A home equity loan and a home equity line of credit are two possible methods of credit card debt relief that have many similar features. For consumers who are considering their options to reduce or eliminate their credit card debt, it is important to understand both the similarities and differences between these two types of loan products. While both of these loan products use a consumer’s home as collateral, they can have very different financial consequences for a consumer.
A home equity loan is a loan that uses the equity that has accumulated in a piece of real estate owned by the borrower as collateral. Usually, this piece of real estate is the primary residence of the borrower, but there are plenty of examples where borrowers have used second homes, investment properties, or even business real estate in order to take out one of these loans. Equity is defined by lenders to be the appraised value of a piece of real estate with the value of any mortgage taken out against it subtracted from this figure. Usually, the maximum amount that will be lent in a home equity loan is equivalent to this calculated amount.
A home equity loan is typically taken out as an additional loan to the original mortgage. This leaves a borrower with two loans that both use his or her piece of real estate as collateral. To use a home equity loan to pay off credit cards, the loan is taken out for the amount equal to the total amount of credit card debt. This money is then used to pay off all of the credit cards. The borrower pays off all of his or her bills, and is left with a single monthly payment that usually has a lower interest rate than his or her old credit cards.

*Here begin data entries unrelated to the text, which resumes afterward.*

-- ==== Sys2Proof/Machine/Interrupts.lean ====
section
/-! DEFINITION. When an interrupt is takeable, which one comes first, and taking it (60_exceptions.md R310 to
R313). -/

namespace Sys2Proof.Machine

/-- Is an interrupt supervisor-level (codes 1, 5, 9) rather than user-level (R310)? -/
def supervisorLevel : Interrupt → Bool
  | .userSoftware => false
  | .supervisorSoftware => true
  | .userTimer => false
  | .supervisorTimer => true
  | .userExternal => false
  | .supervisorExternal => true

/-- `Pending(i)`: the bit of `sip` as read (R310). -/
def pending (i : Interrupt) (s : State) : Bool :=
  (sipWord s.cfg s.sip).getLsbD (interruptCode i)

/-- The enable bit of `sie` (R310). -/
def enabled (i : Interrupt) (s : State) : Bool :=
  (sieWord s.cfg s.sie).getLsbD (interruptCode i)

/-- `ModeEnabled(i)` (R310). -/
def modeEnabled (i : Interrupt) (s : State) : Bool :=
  match supervisorLevel i, s.priv with
  | true, .user => true
  | true, .supervisor => s.sstatus.sie
  | false, .user => s.cfg.hasN && s.sstatus.uie
  | false, .supervisor => false

/-- `Takeable(i)` (R310). -/
def takeable (i : Interrupt) (s : State) : Bool :=
  pending i s && enabled i s && modeEnabled i s

/-- The highest-priority takeable interrupt (R312). -/
def firstTakeable (s : State) : Option Interrupt :=
  s.cfg.intPriority.find? fun i => takeable i s

/-- Taking an interrupt: `TrapToS(1, i, 0, pc)` (R305 (1)); user-level interrupts go to S-mode too (R313). -/
def takeInterrupt (i : Interrupt) (s : State) : State :=
  trapToS (.interrupt i) 0 s.pc s

end Sys2Proof.Machine
end

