/-- In S-mode with `sstatus.SIE` clear the hart never takes an interrupt: its turn executes (10_state.md R28), also
where the list of turns asks that an interrupt be taken (the list is the model's own, log 7). -/
def Obligations.ClearSieMasksInterrupts : Prop :=
  ∀ (s : State) (rest : List Turn), s.priv = .supervisor → s.sstatus.sie = false →
    (s.turns = [] → step s = executeNext s) ∧
    (s.turns = .hartInterrupted :: rest → step s = executeNext { s with turns := rest })

/-! ## Traps (60_exceptions.md R300 to R304, 41_trap_return.md) -/

/-- `TrapToS` writes the saved pc, cause, trap value, SPP, SPIE, SIE, mode and pc, and nothing else (R300). -/
def Obligations.TrapEntryState : Prop :=
  ∀ (cause : Cause) (tval epc : Word) (s : State), Trapped cause tval epc s (trapToS cause tval epc s)

/-- Where a trap goes: Direct, BASE for all; Vectored, BASE for exceptions and BASE plus four times the code for
interrupts, modulo `2^SXLEN` (10_state.md R42). -/
def Obligations.TrapVectorAddresses : Prop :=
  ∀ (xl : Xlen) (base : Word), base &&& 3 = 0 →
    (∀ cause, trapPc xl base cause = truncX xl base) ∧
    (∀ e, trapPc xl (base ||| 1) (.exception e) = truncX xl base) ∧
    trapPc xl (base ||| 1) (.interrupt .userSoftware) = truncX xl base ∧
    trapPc xl (base ||| 1) (.interrupt .supervisorSoftware) = truncX xl (base + 0x04) ∧
    trapPc xl (base ||| 1) (.interrupt .userTimer) = truncX xl (base + 0x10) ∧
    trapPc xl (base ||| 1) (.interrupt .supervisorTimer) = truncX xl (base + 0x14) ∧
    trapPc xl (base ||| 1) (.interrupt .userExternal) = truncX xl (base + 0x20) ∧
    trapPc xl (base ||| 1) (.interrupt .supervisorExternal) = truncX xl (base + 0x24)

/-- The value `scause` takes for each of the six interrupts and the eleven exceptions: the code, and for an
interrupt the top bit (R280 to R282). So a handler can tell every cause from every other, and an interrupt from an
exception. -/
def Obligations.CauseWordsTellCauses : Prop :=
  (∀ xl : Xlen,
    let top : Word := if xl = .rv32 then 0x80000000 else 0x8000000000000000
    causeWord xl (.interrupt .userSoftware) = top + 0 ∧ causeWord xl (.interrupt .supervisorSoftware) = top + 1 ∧
    causeWord xl (.interrupt .userTimer) = top + 4 ∧ causeWord xl (.interrupt .supervisorTimer) = top + 5 ∧
    causeWord xl (.interrupt .userExternal) = top + 8 ∧ causeWord xl (.interrupt .supervisorExternal) = top + 9 ∧
    causeWord xl (.exception .instrMisaligned) = 0 ∧ causeWord xl (.exception .instrAccessFault) = 1 ∧
    causeWord xl (.exception .illegalInstruction) = 2 ∧ causeWord xl (.exception .breakpoint) = 3 ∧
    causeWord xl (.exception .loadAccessFault) = 5 ∧ causeWord xl (.exception .amoMisaligned) = 6 ∧
    causeWord xl (.exception .storeAccessFault) = 7 ∧ causeWord xl (.exception .environmentCall) = 8 ∧
    causeWord xl (.exception .instrPageFault) = 12 ∧ causeWord xl (.exception .loadPageFault) = 13 ∧
    causeWord xl (.exception .storePageFault) = 15) ∧
  ∀ (xl : Xlen) (a b : Cause),
    (causeWord xl a = causeWord xl b → a = b) ∧
    ((causeWord xl a).getLsbD (xl.bits - 1) = true ↔ ∃ i, a = .interrupt i)

/-- ECALL in U-mode traps with cause 8 and trap value 0, its own address saved (43_environment_and_fence.md
R260). -/
def Obligations.EcallFromUserTraps : Prop :=
  ∀ s : State, s.priv = .user →
    ∃ t, exec .ecall s = .next t ∧ Trapped (.exception .environmentCall) 0 s.pc s t ∧ t.scause = 8 ∧ t.stval = 0 ∧
      t.sstatus.spp = false

/-- ECALL in S-mode is an SBI call, in the model's form of it (log 17, from the spec's decision D18): the hart goes on
at `pc + 4` in S-mode, and only what the SEE may change has changed: the registers, memory and CSRs its contract
names, and, each where the contract has that liberty, the counters, the timer interrupt scheduled and the pending bits
it owns, SSIP never cleared and STIP not set before the time scheduled; the call is counted as retired and the
registers it was made with are noted (43_environment_and_fence.md R261, 60_exceptions.md R305 (5), R331, R335). -/
def Obligations.EcallFromSupervisorCallsSbi : Prop :=
  ∀ s : State, s.priv = .supervisor →
    ∃ t, exec .ecall s = .next t ∧ t.priv = .supervisor ∧ t.pc = truncX s.cfg.sxlen (s.pc + 4) ∧
      (∀ r, r ∉ s.cfg.sbi.results → getX r t = getX r s) ∧
      (∀ a, (∀ m ∈ s.cfg.sbi.memory, a < m.1 ∨ m.1 + m.2 ≤ a) → t.mem.read a = s.mem.read a) ∧
      KeepsCsrsOutside (.sip :: s.cfg.sbi.csrs) s t ∧
      (.sip ∉ s.cfg.sbi.csrs →
        (s.sip.ssip = true → t.sip.ssip = true) ∧ t.sip.usip = s.sip.usip ∧ t.sip.ueipSw = s.sip.ueipSw ∧
          t.sip.ueipSig = s.sip.ueipSig ∧
          (s.cfg.hasN = false ∨ .utip ∉ s.cfg.sbi.liberties → t.sip.utip = s.sip.utip) ∧
          (.stip ∉ s.cfg.sbi.liberties → t.sip.stip = s.sip.stip) ∧
          (.seip ∉ s.cfg.sbi.liberties → t.sip.seip = s.sip.seip) ∧
          (.ssip ∉ s.cfg.sbi.liberties → t.sip.ssip = s.sip.ssip)) ∧
      StipOnTime s t ∧ (.timer ∉ s.cfg.sbi.liberties → t.timer = s.timer) ∧
      (.counters ∉ s.cfg.sbi.liberties → CountsOne s t) ∧
      t.tc = s.tc ∧ t.cfg = s.cfg ∧ t.turns = s.turns ∧ t.reservedPte = s.reservedPte ∧ t.lastCall = some s.x

/-- EBREAK traps with cause 3 in either mode, its own address saved; the trap value is 0 or that address, as the
implementation has it (43_environment_and_fence.md R262, R263). -/
def Obligations.EbreakTraps : Prop :=
  ∀ s : State, ∃ t tval, exec .ebreak s = .next t ∧ Trapped (.exception .breakpoint) tval s.pc s t ∧ t.scause = 3 ∧
    (s.cfg.ebreakTval = .zero → t.stval = 0) ∧ (s.cfg.ebreakTval = .pc → t.stval = truncX s.cfg.sxlen s.pc)

/-- SRET in S-mode: the mode SPP names, SPP to 0, SIE from SPIE, SPIE to 1, the pc from `sepc` as it reads; no
other state changes but the count of retired instructions (41_trap_return.md R220, R223). -/
def Obligations.SretReturns : Prop :=
  ∀ s : State, s.priv = .supervisor →
    ∃ t, exec .sret s = .next t ∧ t.priv = (if s.sstatus.spp then .supervisor else .user) ∧
      t.sstatus = { s.sstatus with spp := false, sie := s.sstatus.spie, spie := true } ∧
      t.pc = legalSepc s.cfg s.sepc ∧ KeepsCsrsBut .sstatus s t ∧ KeepsRegisters s t ∧ KeepsMemory s t ∧
      t.tc = s.tc ∧ CountsOne s t ∧ KeepsSurroundings s t

/-- SRET undoes a trap: executed in the state a trap has made, it brings back the mode, the interrupt enable and
the saved pc (from R300 and R220). -/
def Obligations.SretUndoesTrapEntry : Prop :=
  ∀ (cause : Cause) (tval epc : Word) (s : State), legalSepc s.cfg epc = epc →
    ∃ t, exec .sret (trapToS cause tval epc s) = .next t ∧ t.priv = s.priv ∧ t.pc = epc ∧
      t.sstatus.sie = s.sstatus.sie ∧ t.sstatus.spp = false ∧ KeepsUntrappedCsrs s t ∧ KeepsRegisters s t ∧
      KeepsMemory s t ∧ t.tc = s.tc

/-- URET is an illegal instruction without the N extension, and refused with it (41_trap_return.md R225;
90_conflicts.md C15). -/
def Obligations.UretTrapsOrIsRefused : Prop :=
  ∀ s : State,
    (s.cfg.hasN = false →
      ∃ t, exec .uret s = .next t ∧
        Trapped (.exception .illegalInstruction) (illegalValue s.cfg 0x00200073) s.pc s t ∧ t.scause = 2) ∧
    (s.cfg.hasN = true → exec .uret s = .refused .uretWithN)

/-- SRET and SFENCE.VMA in U-mode trap as illegal instructions (41_trap_return.md R222, 40_sfence_vma.md
R207). -/
def Obligations.PrivilegedInstructionsTrapInUser : Prop :=
  ∀ (s : State) (rs1 rs2 : Reg), s.priv = .user →
    (∃ t, exec .sret s = .next t ∧
      Trapped (.exception .illegalInstruction) (illegalValue s.cfg 0x10200073) s.pc s t) ∧
    (∃ t, exec (.sfenceVma rs1 rs2) s = .next t ∧
      Trapped (.exception .illegalInstruction) (illegalValue s.cfg (encode (.sfenceVma rs1 rs2))) s.pc s t)

/-! ## Fences (40_sfence_vma.md, 43_environment_and_fence.md R265) -/

/-- SFENCE.VMA in S-mode removes from the cache every entry its four forms cover and adds none; nothing else
changes (R200, R202 to R206; that under Bare one address reaches every leaf is the spec's decision D16, and how an
entry cached under another scheme compares is the choice of log 50). -/
def Obligations.SfenceRemovesCoveredEntries : Prop :=
  ∀ (s : State) (rs1 rs2 : Reg), s.priv = .supervisor → s.cfg.asidLen ≤ 16 →
    ∃ t, exec (.sfenceVma rs1 rs2) s = .next t ∧ (∀ e ∈ t.tc, e ∈ s.tc) ∧
      (rs1 = 0 → rs2 = 0 → t.tc = []) ∧
      (rs1 = 0 → rs2 ≠ 0 →
        ∀ e ∈ t.tc, e.global = true ∨ e.asid.toNat ≠ (getX rs2 s).toNat % 2 ^ s.cfg.asidLen) ∧
      (rs1 ≠ 0 → rs2 = 0 →
        ∀ e ∈ t.tc, pteLeaf e.pte = true →
          s.satp.mode ≠ .bare ∧ e.vpnPrefix ≠ vpnPrefix s.satp.mode (getX rs1 s) e.level) ∧
      (rs1 ≠ 0 → rs2 ≠ 0 →
        ∀ e ∈ t.tc, pteLeaf e.pte = true →
          e.global = true ∨ e.asid.toNat ≠ (getX rs2 s).toNat % 2 ^ s.cfg.asidLen ∨
            (s.satp.mode ≠ .bare ∧ e.vpnPrefix ≠ vpnPrefix s.satp.mode (getX rs1 s) e.level)) ∧
      KeepsRegisters s t ∧ KeepsCsrs s t ∧ KeepsMemory s t ∧ t.priv = s.priv ∧
      t.pc = truncX s.cfg.sxlen (s.pc + 4) ∧ CountsOne s t ∧ KeepsSurroundings s t

/-- SFENCE.VMA with both registers `x0` empties the cache, so every translation after it reads memory: no stale
PTE is left to use (R202). -/
def Obligations.FullFenceForcesMemoryWalks : Prop :=
  ∀ s : State, s.priv = .supervisor →
    ∃ t, exec (.sfenceVma 0 0) s = .next t ∧ t.tc = [] ∧
      ∀ (m : SatpMode) (ty : AccessType) (va : Word), attempt true m ty va t = attempt false m ty va t

/-- FENCE, in either mode and with any sets, only moves the pc of this hart and counts as retired
(43_environment_and_fence.md R265; what other harts see of it is out of the model, log 40). -/
def Obligations.FenceOnlyRetires : Prop :=
  ∀ (s : State) (pred succ : FenceSet),
    ∃ t, exec (.fence pred succ) s = .next t ∧ t.pc = truncX s.cfg.sxlen (s.pc + 4) ∧ t.priv = s.priv ∧
      KeepsRegisters s t ∧ KeepsCsrs s t ∧ KeepsMemory s t ∧ t.tc = s.tc ∧ CountsOne s t ∧ KeepsSurroundings s t

/-! ## CSR instructions (42_csr_access.md) -/

/-- CSRRW and CSRRWI on a supervisor CSR in S-mode: `rd` takes the value read, the CSR is written by its own
rule with the register or the zero-extended immediate, and nothing else changes (R245, R250, R253). -/
def Obligations.CsrSwapForms : Prop :=
  ∀ (s : State) (num : CsrNum) (c : Csr) (rd rs1 : Reg) (uimm : Nat), s.priv = .supervisor →
    csrOf s.cfg.sxlen num = some c → counterBit c = none → uimm < 32 →
    (∃ t, exec (.csrrw rd num rs1) s = .next t ∧ RetiresInto rd (csrRead c s).1 s t ∧ CountsOne s t ∧
      KeepsCsrs (csrWrite c (getX rs1 s) s) t ∧ KeepsCsrsBut c s t) ∧
    (∃ t, exec (.csrrwi rd num uimm) s = .next t ∧ RetiresInto rd (csrRead c s).1 s t ∧ CountsOne s t ∧
      KeepsCsrs (csrWrite c (BitVec.ofNat 64 uimm) s) t ∧ KeepsCsrsBut c s t)

/-- CSRRS and CSRRSI on a supervisor CSR in S-mode: `rd` takes the value read; with register `x0` or immediate 0
the CSR is not written, else it is written with the base value or the operand; the base value is the value read, but
for `sip` with bit 8 from the software UEIP bit alone (R245, R248, R251, R254). -/
def Obligations.CsrSetForms : Prop :=
  ∀ (s : State) (num : CsrNum) (c : Csr) (rd rs1 : Reg) (uimm : Nat) (base : Word), s.priv = .supervisor →
    csrOf s.cfg.sxlen num = some c → counterBit c = none → uimm < 32 →
    base = (if c = .sip then
        ((csrRead c s).1 &&& ~~~0x100) ||| (if s.cfg.hasN && s.sip.ueipSw then 0x100 else 0)
      else (csrRead c s).1) →
    (∃ t, exec (.csrrs rd num rs1) s = .next t ∧ RetiresInto rd (csrRead c s).1 s t ∧ CountsOne s t ∧
      KeepsCsrsBut c s t ∧
      (if rs1 = 0 then KeepsCsrs s t
       else KeepsCsrs (csrWrite c (base ||| getX rs1 s) s) t)) ∧
    (∃ t, exec (.csrrsi rd num uimm) s = .next t ∧ RetiresInto rd (csrRead c s).1 s t ∧ CountsOne s t ∧
      KeepsCsrsBut c s t ∧
      (if uimm = 0 then KeepsCsrs s t
       else KeepsCsrs (csrWrite c (base ||| BitVec.ofNat 64 uimm) s) t))

/-- CSRRC and CSRRCI on a supervisor CSR in S-mode: `rd` takes the value read; with register `x0` or immediate 0
the CSR is not written, else it is written with the base value and not the operand; the base value is the value read,
but for `sip` with bit 8 from the software UEIP bit alone (R245, R248, R252, R255). -/
def Obligations.CsrClearForms : Prop :=
  ∀ (s : State) (num : CsrNum) (c : Csr) (rd rs1 : Reg) (uimm : Nat) (base : Word), s.priv = .supervisor →
    csrOf s.cfg.sxlen num = some c → counterBit c = none → uimm < 32 →
    base = (if c = .sip then
        ((csrRead c s).1 &&& ~~~0x100) ||| (if s.cfg.hasN && s.sip.ueipSw then 0x100 else 0)
      else (csrRead c s).1) →
    (∃ t, exec (.csrrc rd num rs1) s = .next t ∧ RetiresInto rd (csrRead c s).1 s t ∧ CountsOne s t ∧
      KeepsCsrsBut c s t ∧
      (if rs1 = 0 then KeepsCsrs s t
       else KeepsCsrs (csrWrite c (base &&& ~~~(getX rs1 s)) s) t)) ∧
    (∃ t, exec (.csrrci rd num uimm) s = .next t ∧ RetiresInto rd (csrRead c s).1 s t ∧ CountsOne s t ∧
      KeepsCsrsBut c s t ∧
      (if uimm = 0 then KeepsCsrs s t
       else KeepsCsrs (csrWrite c (base &&& ~~~(BitVec.ofNat 64 uimm)) s) t))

A home equity line of credit also starts with a bank computing the total amount of equity in a piece of real estate. Instead of making a one time loan of this amount, however, a bank will simply open a line of credit to the consumer with the credit limit set to this amount. The consumer can decide how much of the line of credit he or she wants to use, as well as how often he or she wants to use it.
Someone who wants to use a home equity line of credit to reduce their credit card debt can decide to take out enough money to pay off his or her highest rate cards, or decide to take out enough to pay off all of his or her cards. After these cards are paid off, many people choose to use their HELOC to pay for major expenses. These people will usually never touch their credit cards again, preferring instead to use the lower interest rate and (often) better payment terms of their HELOC.
Both home equity loans and home equity lines of credit can help consumers to pay off and control their credit card debt.